Adjacency list with a minimum of two columns.

focal_col : str

Name of the column with the “source” node ids.

neighbor_col : str

Name of the column with the “destination” node ids.

weight_col : str

Name of the column with the weight information. If not provided and the dataframe has no column named “weight” then all weights are assumed to be 1.

classmethod from_dataframe(df, geom_col=None, idVariable=None, ids=None, id_order=None, use_index=None, **kwargs)[source]

Construct a weights object from a (geo)pandas dataframe with a geometry column. This will cast the polygons to PySAL polygons, then build the W using ids from the dataframe.

Parameters:
df : DataFrame

a :class: pandas.DataFrame containing geometries to use for spatial weights

geom_col : string

the name of the column in df that contains the geometries. Defaults to active geometry column.

idVariable : string

DEPRECATED - use ids instead. the name of the column to use as IDs. If nothing is provided, the dataframe index is used

ids : list-like, string

a list-like of ids to use to index the spatial weights object or the name of the column to use as IDs. If nothing is provided, the dataframe index is used if use_index=True or a positional index is used if use_index=False. Order of the resulting W is not respected from this list.

id_order : list

DEPRECATED - argument is deprecated and will be removed. An ordered list of ids to use to index the spatial weights object. If used, the resulting weights object will iterate over results in the order of the names provided in this argument.

use_index : bool

use index of df as ids to index the spatial weights object. Defaults to False but in future will default to True.

classmethod from_file(path='', format=None)[source]

Read a weights file into a W object.

Parameters:
path : string

location to save the file

format : string

string denoting the format to write the weights to.

Return type:

W object

classmethod from_iterable(iterable, sparse=False, **kwargs)[source]

Construct a weights object from a collection of arbitrary polygons.

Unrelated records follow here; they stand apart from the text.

/-- The instruction at the col asks for a token (R254). -/
def requestToken (s : State) (crew : Nat) (mask : BitVec 16) : State :=
  { s.modGang crew mask fun g => { g with col := g.col.map fun c => { c with request := some (s.stamp, s.clk) } } with
    stamp := s.stamp + 1 }

end Sys2Proof.Machine
end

This will cast the polygons to PySAL polygons, then build the W.

Parameters:
iterable : iterable

a collection of of shapes to be cast to PySAL shapes. Must support iteration. Contents may either be a shapely or PySAL shape.

**kwargs : keyword arguments

Optional arguments for libpysal.weights.W.

See also

libpysal.weights.weights.W, libpysal.weights.contiguiyt.Queen

classmethod from_networkx(graph, weight_col='weight')[source]

Convert a networkx graph to a PySAL W object.

Parameters:
graph : networkx.Graph

The graph to convert to a W.

weight_col : string

If the graph is labeled, this should be the name of the field to use as the weight for the W.

Returns:

w – A W object containing the same graph as the networkx graph.

Return type:

libpysal.weights.W

classmethod from_shapefile(filepath, idVariable=None, full=False, **kwargs)[source]

Queen contiguity weights from a polygon shapefile.

Parameters:
filepath : str

Name of polygon shapefile including suffix.

idVariable : str, optional

Name of a column in the shapefile’s DBF to use for ids.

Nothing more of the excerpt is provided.